Борис Борисович посмотрел на больную: в ее глазах было полное смирение и готовность.

— Нет, — сказал он решительно. — Хватит одного.

— Ну ладно, — безразлично сказал Юраша. — Я только так.

В трельяжном зеркале за изголовьем тети Нюси была видна вся комната. Юраша стоял у горки, разглядывал портреты в тяжелых каменных рамках. На одном была Дуся, худее, чем сейчас, глаза озорные, губы бантиком, в белом колпаке и халате. Внизу виднелись черные верхушки нарисованных букв, но слова прочесть было невозможно.

Юраша огляделся и осторожно, двумя пальцами, начал приподнимать карточку.

— «Лучший зоотехник», — прочел он с удивлением.

— Сходи-ка за носилками, — приказал ему Борис Борисович. — Госпитализировать будем.

Тетя Нюся перевела взгляд на Кулябкина, промолчала. Это получилось вроде согласия с ее стороны, и Кулябкин пошел в другую комнату предупредить родственников.

Володя Корзунков сидел на скамеечке около дома, а по обеим сторонам от него разместились две пожилые дворничихи в белых фартуках, чем-то похожие на пингвинов, и с огромным интересом ловили каждое его слово.

— Он вроде бы щупленький такой, а в работе бывает зверь, — говорил Володя про Кулябкина. — Я, когда в его смену заступаю, всегда наперед могу сказать: дело будет.

— Какое дело? — переспросила та, что сидела справа.

— Разное, — сказал Володя, как само собой разумеющееся. — Может оживить, а может и не оживить, но уж попотеть придется.

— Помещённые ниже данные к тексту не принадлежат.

-- ==== Sys2Proof/Machine/Windows.lean ====
section
/-! DEFINITION. The windows (R49, R50, R52): their registers, the requests that WIN_CMD makes, and the end of a request; and the
DOMAIN transfers that a window or a CAN port carries (R51, R450). -/

namespace Sys2Proof.Machine

/-! ### DOMAIN transfers -/

/-- The transfer that is open on an object. -/
def Dev.transfer (d : Dev) (i j : Nat) : Option Transfer := tabGet none d.transfers (objKey i j)

def Dev.setTransfer (d : Dev) (i j : Nat) (t : Option Transfer) : Dev :=
  { d with transfers := tabSet none d.transfers (objKey i j) t }

/-- Checks 1 to 5 of a DOMAIN write: the first that fails. -/
def Dev.checkDomain (d : Dev) (who : Init) (i j : Nat) : Option Nat :=
  match objRow i j with
  | none => if d.hasIndex i then some abortSub else some abortIndex
  | some r =>
    firstAbort [
      (r.ty != .domain, abortCommand),
      (!(d.hasIndex i), abortIndex),
      (r.acc == .ro || r.acc == .const, abortReadOnly),
      (!(d.mayWrite who i j r), abortAccess)]

/-- The object is a DOMAIN. -/
def Dev.checkType (d : Dev) (i j : Nat) : Option Nat :=
  match objRow i j with
  | none => if d.hasIndex i then some abortSub else some abortIndex
  | some r => if r.ty == .domain then none else some abortCommand

/-- The image object, whose segments are programmed as they arrive (R412). -/
def isImage (i j : Nat) : Bool := i == 0x3300 && j == 6

/-- Check 8 of an open: no transfer is open on the object, and an update state lets an image start. -/
def Dev.domainFree (d : Dev) (i j : Nat) : Bool := (d.transfer i j).isNone && (!(isImage i j) || d.imageOpens)

/-- A transfer is discarded; one of an image leaves the update Idle. -/
def Dev.discard (d : Dev) (i j : Nat) : Dev :=
  let d := d.setTransfer i j none
  if isImage i j && d.updateState == 1 then d.setUpdate 0 else d

/-- A transfer that writes is opened, with its first bytes. -/
def Dev.openWrite (d : Dev) (path : Path) (who : Init) (i j : Nat) (data : List Byte) : Dev :=
  let d := if isImage i j then d.openImage.programImage 0 data else d
  d.setTransfer i j (some { path := path, who := who, writing := true, data := data })

/-- The sum of the INTEGER16s of a list. -/
def sumI16 (b : List Byte) (n : Nat) : Int := ((List.range n).map (fun k => asSigned 16 (field b (2 * k) 2))).foldl (· + ·) 0

/-- The rules of a coefficient bank (R93). -/
def bankOk (b : List Byte) : Bool :=
  (List.range 768).all (fun k => let c := asSigned 16 (field b (2 * k) 2); -2048 ≤ c && c ≤ 2047)
    && (List.range 64).all (fun p => sumI16 (b.drop (16 * p)) 8 == 1024)
    && (List.range 64).all (fun p => sumI16 (b.drop (1024 + 8 * p)) 4 == 1024)

/-- The total size suits the object (R450). -/
def domainSizeOk (i n : Nat) : Bool :=
  if 0x2310 ≤ i ∧ i < 0x2340 then n == 1024
  else if 0x2340 ≤ i ∧ i < 0x2360 then n == 1536
  else if 0x2831 ≤ i ∧ i ≤ 0x283C then n == 200 * sinkChannels (i - 0x2831)
  else if i = 0x2A03 then n == 256
  else if i = 0x3300 then true
  else false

— Как это «оживить»? — с недоверием переспросила первая. — Из мертвых, что ли?

— Ага, — сказал Володя очень спокойно, — клиническая смерть. И тут, я тебе скажу, главное — не растеряться, главное — чтобы все тебе в рот смотрели и в нужном направлении двигались. Дефибриллятор требует. Значит, дай ему дефибриллятор через секунду, шесть тысяч вольт тока пропусти через сердце.

— Шесть тысяч!

— И не меньше. Чтобы сильнее любой смерти было, чтобы покойник умирать передумал, вот какой должен быть ток.

Дворничихи поглядели друг на друга.

— Да такого и тока-то нет, — сказала она. — Врешь, наверно…

Она приподнялась и крикнула проходящему мимо мужичку в ватной фуфайке:

— Ваня! Шесть тысяч ток бывает?

— Зачем тебе? — спросил Ваня оторопело.

— Для оживления организма, — дворничиха пальцем показала на Володю, объяснила все.

— Нет, — уверенно сказал Ваня. — Врет он.

— Лапоть! — обиделся Володя. — Пошли, я тебе шкалу покажу.

Он встал, чтобы идти к машине, и тут же увидел Юрашу. Фельдшер не спеша подошел к «рафу», выкатил носилки через заднюю дверь.

— А он говорит, нет тока шесть тысяч вольт, — обиженно сказал Володя.

Юраша с презрением скосил взгляд на мужчину.

— Да если и есть такой ток, — стал защищаться Ваня, — то никакой человек его не выдержит. Тут и двести двадцать трахнет, любую матерь вспомнишь.

— Выдержишь, — спокойно сказал Юраша. — Захочешь жить — выдержишь. Да еще спасибо говорить будешь…

Он взвалил на себя носилки и пошел назад, даже не взглянув больше ни на мужчину в ватнике, ни на дворничих.

Племянник тети Нюси лежал в столовой на диване, дремал. Борис Борисович постоял над ним в нерешительности, тронул за локоть.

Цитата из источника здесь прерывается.